The resulting models of course are not independendent of each other, as they were trained on almost the same training data. And neither should they be:
In order to take the test results for the $k$ surrogate models and use them as approximation for the generalization error of the final model,
we assume that the $k$ so-called surrogate models are equal or equivalent to the final model trained on the whole Training Data since their training data differs only in a negligible way (leaving out $\frac{1}{k}$ of the data points) from the whole Training data.
Now, this assumption often doesn't completely hold: the surrogate models being trained on less data are on average a bit worse than the final model. Thus, the well-known slight pessimistic bias of cross validation.
We can use a weaker assumption: the $k$ surrogate models are equal or equivalent to each other, in other words, the models are stable against exchanging a few ($\frac{2}{k-1}$th) of their training data for other cases.
We can check either across the surrogate models (do e.g. their slopes and/or intercepts change noticeably or hardly at all) or with repeated cross validaton (see below) whether that assumption is met, and if not, we say our models are unstable.

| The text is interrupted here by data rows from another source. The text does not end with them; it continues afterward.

-- ==== Sys2Proof/Machine/Ops.lean ====
section
/-! DEFINITION. The named operations on the state: the live dictionary, the tables of units, time stamps, what is sent,
and raising an event. -/

namespace Sys2Proof.Machine

/-- A live dictionary value. -/
def State.rd (s : State) (k : Nat) : Nat := Tab.get Dict.dflt s.od k

/-- Setting a live dictionary value. -/
def State.wr (s : State) (k v : Nat) : State := { s with od := Tab.set Dict.dflt s.od k v }

/-- A live value read as a signed number of `w` bits. -/
def State.rdS (s : State) (w k : Nat) : Int := sgn w (s.rd k)

/-- Setting a live value from a signed number of `w` bits. -/
def State.wrS (s : State) (w k : Nat) (v : Int) : State := s.wr k (uns w v)

/-- Adding to a counter of `w` bits that wraps. -/
def State.bump (s : State) (w k n : Nat) : State := s.wr k ((s.rd k + n) % 2 ^ w)

/-- Adding 1 to a 32-bit counter. -/
def State.inc (s : State) (k : Nat) : State := s.bump 32 k 1

/-- Setting several entries. -/
def State.wrs (s : State) : List (Nat × Nat) → State
  | [] => s
  | (k, v) :: t => (s.wr k v).wrs t

/-- Setting an entry to its default. -/
def State.clr (s : State) (k : Nat) : State := s.wr k (Dict.dflt k)

/-- The codes of R73 and R98. -/
abbrev Ans.ok : Nat := 0x00
abbrev Ans.alreadyComplete : Nat := 0x01
abbrev Ans.stagedCode : Nat := 0x02
abbrev Ans.noEntry : Nat := 0x10
abbrev Ans.noSubindex : Nat := 0x11
abbrev Ans.access : Nat := 0x12
abbrev Ans.size : Nat := 0x13
abbrev Ans.outOfRange : Nat := 0x14
abbrev Ans.unitBusy : Nat := 0x15
abbrev Ans.refused : Nat := 0x16
abbrev Ans.guarded : Nat := 0x17
abbrev Ans.badVersion : Nat := 0x40
abbrev Ans.badKind : Nat := 0x41
abbrev Ans.malformed : Nat := 0x42
abbrev Ans.noSession : Nat := 0x43
abbrev Ans.sessionLimit : Nat := 0x44
abbrev Ans.seqGap : Nat := 0x45
abbrev Ans.roleStale : Nat := 0x46
abbrev Ans.authFailed : Nat := 0x47
abbrev Ans.kindMismatch : Nat := 0x48
abbrev Ans.proposalUnknown : Nat := 0x49
abbrev Ans.proposalMismatch : Nat := 0x4A
abbrev Ans.sameParty : Nat := 0x4B

/-- An idle channel before its first layer. -/
def Chan.init : Chan :=
  { stack := [], ox := 0, oy := 0, wait := .none, released := none, cand := none, run := [], gates := [], tails := [],
    px := 0, py := 0, nx := 0, ny := 0, boundary := 0, decodes := 0, inRun := false, notBefore := 0, group := [], groupEnd := none,
    groupOn := false, groupPassed := 0, refused := none, pass := none, oldPass := none, repairs := [], repairNext := 0, commits := [], member := false,
    reached := false, offAt := none, regionAt := none, rearm := false, hx := 0, hy := 0, hz := 0, safe := (0, 0, 0), fbSample := none,
    headStatus := 0, walk := none, tableHold := none, haltAt := none, brokeAt := none,
    stepping := false, shots := [], lastCell := none, gain := (0, 16384), frame := [] }

/-- The floating item in execution or about to begin, with its lune. -/
def Chan.itemNow (c : Chan) : Option (Nat × Item) :=
  match c.run with
  | [] => none
  | p :: _ => p.item

/-- Channel `n`. -/
def State.chan (s : State) (n : Nat) : Chan := Tab.get (fun _ => Chan.init) s.chans n

/-- Setting channel `n`. -/
def State.setChan (s : State) (n : Nat) (c : Chan) : State := { s with chans := Tab.set (fun _ => Chan.init) s.chans n c }

/-- A context with no transfer. -/
def Tc.init : Tc := { job := .none, more := [], part := none, used := 0, faultWrite := false, resumeAt := none, window := [], shortAt := [] }

/-- Translation context `n`. -/
def State.tc (s : State) (n : Nat) : Tc := Tab.get (fun _ => Tc.init) s.mem.tcs n

/-- Setting translation context `n`. -/
def State.setTc (s : State) (n : Nat) (t : Tc) : State :=
  { s with mem := { s.mem with tcs := Tab.set (fun _ => Tc.init) s.mem.tcs n t } }

/-- Present TIME64. -/
def State.now (s : State) : Nat := s.tm.time64

/-- Time in 2^-32 units on a tick, from the newest segment that begins at or before it. -/
def accAt (t : Nat) : List (Nat × Nat × Int) → Option Int
  | [] => none
  | (t0, a, i) :: r => if t0 ≤ t then some ((a : Int) + ((t : Int) - t0) * i) else accAt t r

/-- TIME64 of a tick near the present one: past ticks from the kept segments, coming ones at the present rate. -/
def State.timeAt (s : State) (t : Nat) : Nat :=
  let here := (s.tm.time64 : Int) * 2 ^ 32 + s.tm.frac
  let a := if s.tm.tick ≤ t then here + ((t : Int) - s.tm.tick) * s.tm.inc
    else (accAt t s.tm.segs).getD (here - ((s.tm.tick : Int) - t) * s.tm.inc)
  (a / 2 ^ 32 % 2 ^ 64).toNat

/-- `a` is at or after `b` as TIME64 instants (R36). -/
def atOrAfter (a b : Nat) : Bool := decide (0 ≤ sgn 64 ((a + 2 ^ 64 - b % 2 ^ 64) % 2 ^ 64))

/-- A pin whose filter is F changes level only after F + 1 equal samples (R46): `delay` ticks lie between the first and the latest
sample of the run. -/
def State.filtered (s : State) (entry delay : Nat) : Bool := decide (s.rd entry ≤ delay)

/-- Sending bytes on a path. -/
def State.emit (s : State) (p : Path) (b : List Byte) : State :=
  { s with sent := { tick := s.tm.tick, path := p, bytes := b } :: s.sent }

/-- Drawing a free value: the counter's present value, and the state with the counter advanced. -/
def State.draw (s : State) : Nat × State := (s.free, { s with free := s.free + 1 })

/-- Names of states used across the model. -/
abbrev Phase.idle : Nat := 0
abbrev Phase.recoat : Nat := 1
abbrev Phase.expose : Nat := 2
abbrev Phase.repair : Nat := 3
abbrev Phase.close : Nat := 4
abbrev Phase.held : Nat := 5
abbrev Bc.off : Nat := 0
abbrev Bc.armed : Nat := 1
abbrev Bc.run : Nat := 2
abbrev Bc.hold : Nat := 3
abbrev Bc.fault : Nat := 4
abbrev Role.active : Nat := 1
abbrev Role.standby : Nat := 2
abbrev Role.syncing : Nat := 3
abbrev Role.detached : Nat := 4

/-- Present layer phase. -/
def State.phase (s : State) : Nat := s.rd K.LAYER_PHASE

/-- The part's role code (R425). -/
def State.role (s : State) : Nat := s.rd K.TWIN_ROLE

/-- Bytes of a header block (R58), with the given SEQ. -/
def recordHeader (e : EvRec) (seq : Nat) : List Byte :=
  toLE 8 e.stamp ++ toLE 4 seq ++ toLE 1 e.source ++
    toLE 1 e.flags ++ toLE 2 e.code ++ toLE 2 e.gen ++
    toLE 2 e.epoch ++ toLE 4 e.layer ++ toLE 8 e.data

/-- A block of 32 bytes. -/
def padBlock (b : List Byte) : List Byte := (b ++ List.replicate (32 - b.length) 0).take 32

/-- Bytes of a record: its header block and its extension blocks. -/
def recordBytes (e : EvRec) (seq : Nat) : List Byte := recordHeader e seq ++ e.ext.flatMap padBlock

/-- Putting an event into a list in the order of R47, after those it does not precede. -/
def insEv (e : EvRec) : List EvRec → List EvRec
  | [] => [e]
  | x :: t => if e.before x then e :: x :: t else x :: insEv e t

/-- Putting a notice into the queue: before the entries, still open for merging, that follow it in the order of R47. -/
def insNotice (n : Notice) (e : EvRec) : List Notice → List Notice
  | [] => [n]
  | x :: t =>
    match x.openOf, x.ev with
    | some _, some f => if e.before f then n :: x :: t else x :: insNotice n e t
    | _, _ => x :: insNotice n e t

/-- Adding to the coalesced count of a source; the count in a summary saturates (R105). -/
def addCount (src : Nat) : List (Nat × Nat) → List (Nat × Nat)
  | [] => [(src, 1)]
  | (k, v) :: t =>
    if src < k then (src, 1) :: (k, v) :: t
    else if src = k then (k, min 16777215 (v + 1)) :: t else (k, v) :: addCount src t

/-- Showing the number of queue entries in use (R106). -/
def State.countQueue (s : State) : State :=
  let n := s.ev.queue.length
  let s := s.wr K.NOTICE_QUEUED n
  if s.rd K.NOTICE_QUEUE_PEAK < n then s.wr K.NOTICE_QUEUE_PEAK n else s

/-- Deciding an event's notice at its place (R528, R104, R105, R530): the event with its decision. -/
def State.decideNotice (s : State) (e : EvRec) : EvRec × State :=
  if !(s.rd (K.EV_NOTICE e.source)).testBit e.cls then (e, s)
  else if s.ev.queue.length < 4095 then
    let e := { e with noticed := 1 }
    let n : Notice := { openOf := some e.id, ev := some e, summary := [], addr := s.sessions.map (·.num), sent := [] }
    let s := { s with ev := { s.ev with queue := insNotice n e s.ev.queue } }
    (e, (s.countQueue).inc (K.EV_NOTICED e.source))
  else
    let e := { e with noticed := 2 }
    let first := if s.ev.counts.isEmpty then e.stamp else s.ev.firstStamp
    let s := { s with ev := { s.ev with counts := addCount e.source s.ev.counts, total := s.ev.total + 1, firstStamp := first, lastStamp := e.stamp } }
    (e, (s.inc (K.EV_COALESCED e.source)).inc K.NOTICE_COALESCED)

/-- The open condition event of a source for a stamp tick. -/
def State.openEvent (s : State) (t src : Nat) : Option EvRec :=
  s.ev.opened.find? (fun e => e.tick == t && e.source == src && !e.series)

/-- Putting a new content in the place of an open event and of its notice, each where the order of R47 has it. -/
def State.putOpen (s : State) (e : EvRec) : State :=
  let q := match s.ev.queue.find? (fun n => n.openOf == some e.id) with
    | none => s.ev.queue
    | some n => insNotice { n with ev := some e } e (s.ev.queue.filter (fun n => n.openOf != some e.id))
  { s with ev := { s.ev with opened := insEv e (s.ev.opened.filter (fun x => x.id != e.id)), queue := q } }

/-- TIME_GEN, role epoch and LAYER_NUMBER at a stamp tick (R58). -/
def State.namesAt (s : State) (t : Nat) : Nat × Nat × Nat :=
  let now := (s.rd K.TIME_GEN, s.rd K.TWIN_EPOCH, s.rd K.LAYER_NUMBER)
  if s.tm.tick ≤ t then now
  else match s.ev.past.find? (fun p => decide (p.1 ≤ t)) with
    | some p => p.2
    | none => now

/-- Keeping the names at the end of a tick, where they have changed (R58). -/
def State.keepNames (s : State) : State :=
  let now := (s.rd K.TIME_GEN, s.rd K.TWIN_EPOCH, s.rd K.LAYER_NUMBER)
  if (s.ev.past.head?.map (·.2)) = some now then s
  else { s with ev := { s.ev with past := ((s.tm.tick, now) :: s.ev.past).take 8 } }

/-- Showing an event in the last-event entries of its source (R527). -/
def State.showEvent (s : State) (e : EvRec) : State :=
  s.wrs [(K.EV_LAST_STAMP e.source, e.stamp), (K.EV_LAST_CODE e.source, e.code), (K.EV_LAST_DATA e.source, e.data)]

/-- Raising a condition or a series event stamped on a tick (R18, R47, R523 to R530, R558). -/
def State.raiseAt (s : State) (t src code cls inst data : Nat) (ext : List (List Byte)) (series : Bool) : State :=
  if Dict.reservedSource src || 256 ≤ src then s
  else
    let names := s.namesAt t
    let e : EvRec :=
      { id := s.ev.nextId, tick := t, stamp := s.timeAt t, source := src, code := code, cls := cls, inst := inst,
        data := data % 2 ^ 64, ext := ext, series := series, merged := false, gen := names.1,
        epoch := names.2.1 % 65536, layer := names.2.2, noticed := 0, seq := 0xFFFFFFFF }
    let s := { s with ev := { s.ev with hits := s.ev.hits ++ [(src, code, t)], nextId := s.ev.nextId + 1 } }
    match (if series then none else s.openEvent t src) with
    | some o =>
      let m := o.merge e
      let s := s.inc (K.EV_MERGED src)
      let (m, s) := if m.noticed = 0 then s.decideNotice m else (m, s)
      (s.putOpen m).showEvent m
    | none =>
      let s := (s.inc (K.EV_COUNT src)).showEvent e
      let (e, s) := s.decideNotice e
      { s with ev := { s.ev with opened := insEv e s.ev.opened } }

/-- Raising a condition on the present tick. -/
def State.raise (s : State) (src code cls inst data : Nat) : State :=
  s.raiseAt s.tm.tick src code cls inst data [] false

/-- Raising a condition with an extension block. -/
def State.raiseExt (s : State) (src code cls inst data : Nat) (ext : List Byte) : State :=
  s.raiseAt s.tm.tick src code cls inst data [ext] false

/-- Raising a series event. -/
def State.raiseSeries (s : State) (src code cls data : Nat) (ext : List (List Byte)) : State :=
  s.raiseAt s.tm.tick src code cls 0 data ext true

/-- Event sources of a channel (R525). -/
def srcSeq (n : Nat) : Nat := 0x20 + 6 * n
def srcFacet (n : Nat) : Nat := 0x21 + 6 * n
def srcChan (n : Nat) : Nat := 0x22 + 6 * n
def srcHead (n : Nat) : Nat := 0x23 + 6 * n

/-- Memory source of a context (R525). -/
def srcTc (n : Nat) : Nat :=
  if n < 16 then 0xE1 else if n < 32 then 0xE2 else if n < 56 then 0xE3 else if n < 62 then 0xE4
  else if n < 64 then 0xE5 else 0xE6 + (n - 64) / 32

/-- The pair count of a tick (R408): every rule that places instants at multiples of a tick count counts on it. -/
def State.pair (s : State) (t : Nat) : Nat := ((t : Int) + s.rdS 64 K.TWIN_PAIR_OFFSET).toNat

/-- The tick of a pair count. -/
def State.unpair (s : State) (p : Nat) : Nat := ((p : Int) - s.rdS 64 K.TWIN_PAIR_OFFSET).toNat

/-- Ticks since the latest sample instant (R30, R145). -/
def State.inSample (s : State) : Nat := s.pair s.tm.tick % 400

/-- The latest sample instant at or before a tick. -/
def State.sampleOf (s : State) (t : Nat) : Nat := t - s.pair t % 400

/-- The first sample instant at or after a tick. -/
def State.nextSample (s : State) (t : Nat) : Nat := t + (400 - s.pair t % 400) % 400

end Sys2Proof.Machine
end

However, cross validation is not a good simulation of getting entirely new data sets due to the overlap (= correlation) between the training sets of the folds, so the relevant variance e.g. for algorithm comparison cannot be calculated from cross validation: for that we'd need the training sets to be independent of each other.
When CV is meant to provide more data to train on,
I'd say CV is mostly meant to provide more test data: we pool test results for all cases in the data set.
But none of the CV surrogate models has more training data than a fixed train/test split that reserves $\frac{1}{k}$ for testing. And the CV results are usually taken as approximation for the model trained on the whole data set.
why not just repeating the whole procedure arbitrary times? After performing all splits, you just repeat the entire process again.
As long as your training procedure is completely deterministic, whenever you encounter a split that was already evaluated, you won't get any new results. So repeating makes sense only if you generate new splits - and that is done. However, the new split is still testing cases that have been tested before, just with surrogate model that had slightly different training sample. You can use this to extract information about the stability of the results of the training procedure, but if the bottleneck is the actual number of tested cases it doesn't help.